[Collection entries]

/-- The list without its first frame of a class. -/
def dropHead (cls : Nat) : List TxFrame → List TxFrame
  | [] => []
  | f :: r => if f.cls = cls then r else f :: dropHead cls r

/-- The frame that starts on an idle port: of the classes whose head may start, the highest (R436). -/
def pickFrame (ok : TxFrame → Bool) (waiting : List TxFrame) : List Nat → Option TxFrame
  | [] => none
  | c :: r =>
    match headOf c waiting with
    | some f => if ok f then some f else pickFrame ok waiting r
    | none => pickFrame ok waiting r

/-- An idle port with a link starts its next frame, if one may start. -/
def State.kick (s : State) (p : Nat) : State :=
  let b := s.bport p
  if b.cur.isSome || !b.link then s
  else
    match pickFrame (gateAdmits (s.gates p) b.gcl s.tide64 b.speed) b.waiting [7, 6, 5, 4, 3, 2, 1, 0] with
    | none => s
    | some f => { s with bports := s.bports.put p { b with cur := some f, waiting := dropHead f.cls b.waiting } }

/-- The MAC address of a host port (R471). (DEDUCED, log 26) -/
def State.hostMac (s : State) (n : Nat) : BitVec 48 :=
  BitVec.ofNat 48 (s.rwField (.hportMacHi n) 15 0 * 2 ^ 32 + (s.rw (.hportMacLo n)).toNat)

/-- The MAC address of a port (R434, R471); a field port that the image gives none has none. -/
def State.portMac (s : State) (p : Nat) : Option (BitVec 48) :=
  if p < 16 then (s.portSched p).map PortSched.mac else some (s.hostMac (p - 16))

/-- The IPv6 link-local address that a MAC address gives by the modified EUI-64 rule (R434). (DEDUCED, log 26) -/
def linkLocal (mac : BitVec 48) : BitVec 128 :=
  BitVec.ofNat 128 (0xFE80 * 2 ^ 112 + ((mac.toNat / 2 ^ 24) ^^^ 0x020000) * 2 ^ 40 + 0xFFFE * 2 ^ 24 + mac.toNat % 2 ^ 24)

/-- The IPv4 address of a port (R434, R471). -/
def State.portIpv4 (s : State) (p : Nat) : Word :=
  if p < 16 then ((s.portSched p).map PortSched.ipv4).getD 0 else s.rw (.hportIpv4 (p - 16))

/-- The global IPv6 address of a port (R434, R471); 0 where it has none. -/
def State.portIpv6 (s : State) (p : Nat) : BitVec 128 :=
  if p < 16 then ((s.portSched p).map PortSched.ipv6).getD 0
  else BitVec.ofNat 128 (beNat (([0, 1, 2, 3] : List Nat).flatMap (fun k => beBytes 4 (s.rw (.hportIpv6 (p - 16) k)).toNat)))

/-- The address that a port sends from: to a link-local address, or without a global one, its link-local address. (DEDUCED, log 26) -/
def State.srcIp (s : State) (p : Nat) (v6 : Bool) (dst : BitVec 128) : BitVec 128 :=
  let mine := linkLocal ((s.portMac p).getD 0)
  if !v6 then (s.portIpv4 p).setWidth 128
  else if dst.toNat / 2 ^ 118 = 0x3FA || s.portIpv6 p = 0 then mine else s.portIpv6 p
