-- ==== Sys2Proof/Machine/Seq.lean ====
section
/-!
DEFINITION. The step sequencer (R177-R180, R184, R191-R193, R198, R200, R203-R208): issuing descriptors, outstanding
operations and their completion, traps, the end of a step on a core, and the kill of a step.
-/

namespace Sys2Proof.Machine

/-- The ranks of a context with their cores. -/
def rankCores (cores : List Nat) : List (Nat × Nat) := cores.zip (List.range cores.length)

/-! ### Slots -/

/-- A batch slot of a rank. -/
def State.slot (s : State) (p c rank k : Nat) : SlotSt := (s.ctx p c).slots.getD (rank * 256 + k) {}

/-- A batch slot changed. -/
def State.onSlot (s : State) (p c rank k : Nat) (f : SlotSt → SlotSt) : State :=
  s.onCtx p c (fun x => { x with slots := x.slots.put (rank * 256 + k) (f (x.slots.getD (rank * 256 + k) {})) })

/-- Whether a slot is LIVE (R191). -/
def SlotSt.live (t : SlotSt) : Bool := t.state.getLsbD 0

/-- Whether a predicate selects a slot (R192). -/
def SlotSt.selected (t : SlotSt) (mask val : BitVec 16) : Bool := t.live && t.state &&& mask = val

/-- The slots of a rank a SLOTWISE operation selects, ascending (R192). -/
def State.selectedSlots (s : State) (p c rank : Nat) (mask val : BitVec 16) : List Nat :=
  match s.prog p c rank with
  | none => []
  | some h => (List.range h.slots).filter (fun k => (s.slot p c rank k).selected mask val)

/-! ### Kill -/

/-- Whether an address lies in a context's shares (R399). -/
def State.inShare (s : State) (p c a : Nat) : Bool :=
  let e := s.ctxCat p c
  match coreOf a with
  | some n => (s.ctx p c).ranks.elem n && e.shareBase ≤ a % 0x400000 && a % 0x400000 < e.shareBase + e.shareLen
  | none =>
    e.regions.any (fun r => 0x08000000 + r.region * 0x800000 + r.ofs ≤ a
      && a < 0x08000000 + r.region * 0x800000 + r.ofs + r.len)

/-- Every line of a context's shares marked empty (R146). -/
def State.emptyShare (s : State) (p c : Nat) : State := { s with full := s.full.filter (fun l => !s.inShare p c (l * 64)) }

/-- Every dirty line of a context discarded (R200). -/
def State.dropDirty (s : State) (p c : Nat) : State := { s with dirty := s.dirty.filter (fun l => !s.inShare p c (l * 64)) }

/-- A core's sequencer stopped: buffers flushed, nothing outstanding, and every rank's step on it ended. -/
def State.stopCore (s : State) (n : Nat) : State :=
  (s.flushCore n).onCore n (fun k => { k with
    stepping := false, wait := none, waitRec := none, ops := [], traps := [], moves := [],
    turns := k.turns.map (fun (t : Turn) => { t with ended := true, wait := none, waitRec := none }) })

/-- The fault record of SEQ_STATUS: the first one while VALID is clear (R207). -/
def Core.record (k : Core) (f : StepFault) (desc : Nat) : Core :=
  if k.seqValid then k else { k with seqValid := true, seqFault := f.code, seqDesc := desc }

/-- SUBJECT of a CONTEXT or MODE EVENT (R450). -/
def ctxSubject (p c : Nat) : Nat := p * 65536 + c

/-- Codes of PAN_n_CTX_STATE (R429). -/
def CtxState.code : CtxState → Nat
  | .empty => 0 | .loading => 1 | .resident => 2 | .halted => 3 | .loadFail => 4 | .unloading => 5

/-- A CONTEXT EVENT (R450). -/
def State.ctxEvent (s : State) (p c fault : Nat) : State :=
  s.event 3 (ctxSubject p c) (beBytes 1 (s.ctx p c).st.code ++ beBytes 1 fault ++ [0, 0])

/-- A SEQ_FAULT report in a core's log (R498). -/
def State.seqReport (s : State) (n : Nat) (cls : EClass) (code desc : Nat) : State :=
  if h : n < 32 then s.report (.core ⟨n, h⟩) cls 0x06 0xFF code desc else s

/-- The reports a context owes, now that their outcome is known (R497). (DEDUCED, log 59) -/
def State.payOwed (s : State) (p c : Nat) (cls : EClass) : State :=
  let owed := (s.ctx p c).owed
  owed.foldl (fun s r => s.seqReport r.1 cls r.2.1 r.2.2) (s.onCtx p c (fun x => { x with owed := [] }))

/-- A context halted by a fault (R208). (DEDUCED, log 59) -/
def State.halt (s : State) (p c n : Nat) (f : StepFault) (desc : Nat) : State :=
  let s := s.onCtx p c (fun x => { x with st := .halted, haltFault := f.code, refault := 0 })
  ((s.payOwed p c .ucu).seqReport n .ucu f.code desc).ctxEvent p c f.code
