-- ==== Sys2Proof/Machine/Cert.lean ====
section
/-!
DEFINITION. CERT (R228, R235-R244, R250): the FP64 certificate of an iterate, its tests and its status, the infeasibility
tests, and the EKF certificate.
-/

namespace Sys2Proof.Machine

/-! ### FP64 values with their flags -/

/-- An FP64 value with the flags raised on the way to it. -/
abbrev F64 := Val × Fl

/-- a + b rounded to nearest. -/
def add64 (a b : F64) : F64 :=
  let (v, f) := addR .fp64 .rte a.1 b.1
  (v, (a.2.or b.2).or f)

/-- a × b rounded to nearest. -/
def mul64 (a b : F64) : F64 :=
  let (v, f) := mulR .fp64 .rte a.1 b.1
  (v, (a.2.or b.2).or f)

/-- a ÷ b rounded to nearest. -/
def div64 (a b : F64) : F64 :=
  let (v, f) := divV a.1 b.1
  let (r, g) := rnd .fp64 .rte v
  (r, ((a.2.or b.2).or f).or g)

/-- a − b rounded to nearest. -/
def sub64 (a b : F64) : F64 := add64 a (b.1.negate, b.2)

/-- |a|. -/
def abs64 (a : F64) : F64 := (a.1.absv, a.2)

/-- An inner product (R231, R237): TWOPROD, PADD in a tree by index, and one rounding of the pair. (DEDUCED, log 60) -/
def dot64 (xs ys : List Val) : F64 :=
  let ps := List.zipWith (twoProd .fp64) xs ys
  let add (p q : Val × Val × Fl) : Val × Val × Fl :=
    let (h, l, f) := pAdd p.1 p.2.1 q.1 q.2.1
    (h, l, (p.2.2.or q.2.2).or f)
  match treeOf add ps with
  | none => (Val.zero, {})
  | some (h, l, f) => let (v, g) := addR .fp64 .rte h l; (v, f.or g)

/-- The larger of two FP64 values; a NaN prevails. -/
def max64 (a b : F64) : F64 :=
  (if a.1.isNan then a.1 else if b.1.isNan then b.1 else if ltV a.1 b.1 then b.1 else a.1, a.2.or b.2)

/-- ‖·‖∞ of a vector. (DEDUCED, log 60) -/
def norm64 (v : List F64) : F64 := (v.map abs64).foldl max64 (Val.zero, {})

/-- Flags of a vector. -/
def fls (v : List F64) : Fl := Fl.orAll (v.map Prod.snd)

/-- Values of a vector. -/
def vals64 (v : List F64) : List Val := v.map Prod.fst

/-- The FP64 bits of a value. -/
def bits64 (v : Val) : Nat := (Machine.encode .fp64 0 false .rte v).1

/-- a ≤ b, false with a NaN. -/
def leV (a b : Val) : Bool := !a.isNan && !b.isNan && !ltV b a

/-! ### Bounds -/

/-- Whether a bound limits nothing (R237). -/
def infBound (big b : Val) : Bool := leV big b.absv

/-- clamp(a, l, u) over finite bounds (R237). -/
def clampV (big a l u : Val) : Val :=
  let b := if !infBound big l && ltV a l then l else a
  if !infBound big u && ltV u b then u else b

/-- The projection of a multiplier (R237). -/
def projV (big l u y : Val) : Val :=
  let lo := infBound big l
  let hi := infBound big u
  if lo && hi then Val.zero
  else if hi then (if ltV Val.zero y then Val.zero else y)
  else if lo then (if ltV y Val.zero then Val.zero else y)
  else y

/-- A vector of multipliers projected. -/
def projAll (big : Val) (d : QpData) (y : List Val) : List Val :=
  ((d.l.zip d.u).zip y).map (fun x => projV big x.1.1 x.1.2 x.2)

/-- Σ (u_i max(y_i, 0) + l_i min(y_i, 0)) over finite terms (R237, R244). -/
def boundSum (big : Val) (d : QpData) (y : List Val) : F64 :=
  let all := ((d.l.zip d.u).zip y).flatMap (fun x =>
    (if infBound big x.1.2 then [] else [(x.1.2, if leV x.2 Val.zero then Val.zero else x.2)])
      ++ (if infBound big x.1.1 then [] else [(x.1.1, if leV Val.zero x.2 then Val.zero else x.2)]))
  dot64 (all.map Prod.fst) (all.map Prod.snd)

/-! ### The instance -/

/-- The fields of an instance header that CERT reads (R214). -/
structure Inst where
  cls : Nat
  guard : Nat
  dims : List Nat
  iterCap : Nat
  pfmt : Nat
  rangePolicy : Nat
  estPoint : Nat
  tolOfs : Nat
  arrays : List Nat
  deriving DecidableEq, Repr

/-- A little-endian field of a list of bytes. -/
def leAt (bs : List Byte) (ofs n : Nat) : Nat := leNat ((bs.drop ofs).take n)

/-- The instance header of a slot (R214). -/
def instOf (bs : List Byte) : Inst :=
  { cls := leAt bs 0 1, guard := leAt bs 3 1, dims := [leAt bs 4 2, leAt bs 6 2, leAt bs 8 2, leAt bs 10 2],
    iterCap := leAt bs 0x0C 1, pfmt := leAt bs 0x0E 1, rangePolicy := leAt bs 0x0F 1, estPoint := leAt bs 0x1A 1,
    tolOfs := leAt bs 0x30 4, arrays := (List.range 16).map (fun i => leAt bs (0x40 + 4 * i) 4) }

/-- Elements of a submitted array (R214): for a QP of its dimensions, else of the catalogue entry. -/
def Inst.elems (h : Inst) (e : CatEntry) (spread : Bool) (i : Nat) : Nat :=
  let n := h.dims.getD 0 0
  let m := h.dims.getD 1 0
  if h.cls = 0 && !spread then ([n * n, n, m * n, m, m] : List Nat).getD i 0 else e.tmpl.arrayElems.getD i 0

/-- The format of submitted parameters (R214). -/
def Inst.fmt (h : Inst) : Fmt := if h.pfmt = 1 then .fp32 else .fp64

/-- A submitted array's values and poison: `base` is the slot's address, `shared` the shared area's (R213, R214). -/
def State.readArray (s : State) (n : Nat) (h : Inst) (base shared i count : Nat) : List Val × Bool :=
  let w := h.arrays.getD i 0
  let a := (if 2 ^ 31 ≤ w then shared else base) + w % 2 ^ 31
  let (bs, bad) := s.fetch n a (count * (h.fmt.bits / 8))
  ((rowElems h.fmt count bs).map (Machine.decode h.fmt 0), bad)

/-- Rows of a matrix stored by rows. -/
def rowsOf (cols : Nat) (l : List Val) : List (List Val) := chunk cols l.length l

/-- The same address on another rank of the context (R124). -/
def rankAddr (r a : Nat) : Nat := if rangeOf a = some 2 then 0x10000000 + r * 0x400000 + a % 0x400000 else a

/-! ### Structured problems -/

/-- A matrix row over blocks of variables of some widths: the vectors named by block number, zeros elsewhere. -/
def blockRow (widths : List Nat) (at' : List (Nat × List Val)) : List Val :=
  ((List.range widths.length).zip widths).flatMap (fun (b, w) =>
    match at'.find? (fun e => e.1 = b) with
    | some e => (List.range w).map (fun i => e.2.getD i Val.zero)
    | none => List.replicate w Val.zero)

/-- Row i of an identity, times a sign. -/
def unitRow (w i : Nat) (neg : Bool) : List Val := (List.range w).map (fun j => if i = j then .fin neg 1 0 else Val.zero)

/-- The widths of the variable blocks: each stage's state and its input. -/
def Stages.widths (p : Stages) : List Nat := p.list.flatMap (fun s => [s.x.length, s.inp.length])

/-- The sum of two matrices of one shape, exact; a missing one adds nothing. -/
def addMat (a b : List (List Val)) : List (List Val) :=
  if b = [] then a else List.zipWith (List.zipWith (fun x y => (addV .rte x y).1)) a b

/-- −Π⁻¹ x̄₀, the arrival cost's linear part (R247), each element rounded once. -/
def Stages.arrivalLin (p : Stages) : List Val := p.arrival.map (fun r => (dot64 r p.init).1.negate)

/-- The rows of a stage's dynamics as equalities (R237): x_{k+1} − A x_k − B u_k = c. -/
def Stages.dynRows (p : Stages) (k : Nat) (s : Stage) : List (List Val) :=
  ((List.range s.am.length).zip (s.am.zip s.bm)).map (fun (i, r) => blockRow p.widths
    [(2 * k, r.1.map Val.negate), (2 * k + 1, r.2.map Val.negate), (2 * k + 2, unitRow s.am.length i false)])

/-- The QP that the stages stand for (R211, R237, R247): the variables are each stage's state and input in order; P holds each stage's
[Q, S; Sᵀ, R], and in MHE Π⁻¹ is added for the free initial state; A holds each stage's constraints, the dynamics as equalities, and in MPC
the initial state as an equality. -/
def Stages.qp (p : Stages) : QpData :=
  let ks := (List.range p.list.length).zip p.list
  let w := p.widths
  let first (k : Nat) : Bool := k = 0
  let qs := ks.flatMap (fun (k, s) =>
    (if first k && p.free then List.zipWith (fun a b => (addV .rte a b).1) s.qv p.arrivalLin else s.qv) ++ s.rv)
  let ps := ks.flatMap (fun (k, s) =>
    let qm := if first k && p.free then addMat s.qm p.arrival else s.qm
    ((qm.zip (if s.inp = [] then qm.map (fun _ => []) else s.sm)).map (fun r => blockRow w [(2 * k, r.1), (2 * k + 1, r.2)]))
      ++ (((transpose s.inp.length s.sm).zip s.rm).map (fun r => blockRow w [(2 * k, r.1), (2 * k + 1, r.2)])))
  let cons := ks.flatMap (fun (k, s) => ((List.range s.cm.length).map (fun i =>
    blockRow w [(2 * k, s.cm.getD i []), (2 * k + 1, s.dm.getD i [])])))
  let dyn := ks.flatMap (fun (k, s) => p.dynRows k s)
  let ini := if !p.free then (List.range p.init.length).map (fun i => blockRow w [(0, unitRow p.init.length i false)]) else []
  let eqs := (p.list.flatMap Stage.cv) ++ (if p.free then [] else p.init)
  { p := ps, q := qs, a := cons ++ dyn ++ ini, l := p.list.flatMap Stage.l ++ eqs, u := p.list.flatMap Stage.u ++ eqs,
    x := p.list.flatMap (fun s => s.x ++ s.inp),
    y := p.list.flatMap Stage.y ++ p.list.flatMap Stage.dyn ++ (if p.free then [] else p.initY) }

/-- A stage's part of an array that holds `size` elements for each stage (R214); nothing where the array ends before it. -/
def stagePart (arr : List Val) (size k : Nat) : List Val := (arr.drop (k * size)).take size

/-- The stages of an MPC instance (R214): x₀, then Q, R, S, q, r, C, D, l, u and the dynamics A_k, B_k, c_k, each one array over all stages, a stage's
matrix by rows. x holds every stage's state and input in turn; y the multipliers of every stage's constraints, then of the dynamics, then of
x₀. (DESIGN CHOICE, log 23) -/
def mpcStages (dims : List Nat) (arrs : List (List Val)) (x y : List Val) : Stages :=
  let N := dims.getD 0 0
  let nx := dims.getD 1 0
  let nu := dims.getD 2 0
  let nc := dims.getD 3 0
  let part (i size k : Nat) : List Val := stagePart (arrs.getD i []) size k
  let cons := (arrs.getD 8 []).length
  { init := arrs.getD 0 [], initY := y.drop (cons + N * nx),
    list := (List.range (N + 1)).map (fun k =>
      let last : Bool := k = N
      { qm := rowsOf nx (part 1 (nx * nx) k), rm := if last then [] else rowsOf nu (part 2 (nu * nu) k),
        sm := if last then [] else rowsOf nu (part 3 (nx * nu) k), qv := part 4 nx k, rv := if last then [] else part 5 nu k,
        cm := rowsOf nx (part 6 (nc * nx) k), dm := if last then [] else rowsOf nu (part 7 (nc * nu) k), l := part 8 nc k, u := part 9 nc k,
        am := if last then [] else rowsOf nx (part 10 (nx * nx) k), bm := if last then [] else rowsOf nu (part 11 (nx * nu) k),
        cv := if last then [] else part 12 nx k, x := (x.drop (k * (nx + nu))).take nx,
        inp := if last then [] else (x.drop (k * (nx + nu) + nx)).take nu, y := (y.drop (k * nc)).take (part 8 nc k).length,
        dyn := if last then [] else (y.drop (cons + k * nx)).take nx }) }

◆ Activity
Filter the records above for the string "shared" and copy each matching line.

◆ Reply to the task
/-- A submitted array's values and poison: `base` is the slot's address, `shared` the shared area's (R213, R214). -/
def State.readArray (s : State) (n : Nat) (h : Inst) (base shared i count : Nat) : List Val × Bool :=
  let a := (if 2 ^ 31 ≤ w then shared else base) + w % 2 ^ 31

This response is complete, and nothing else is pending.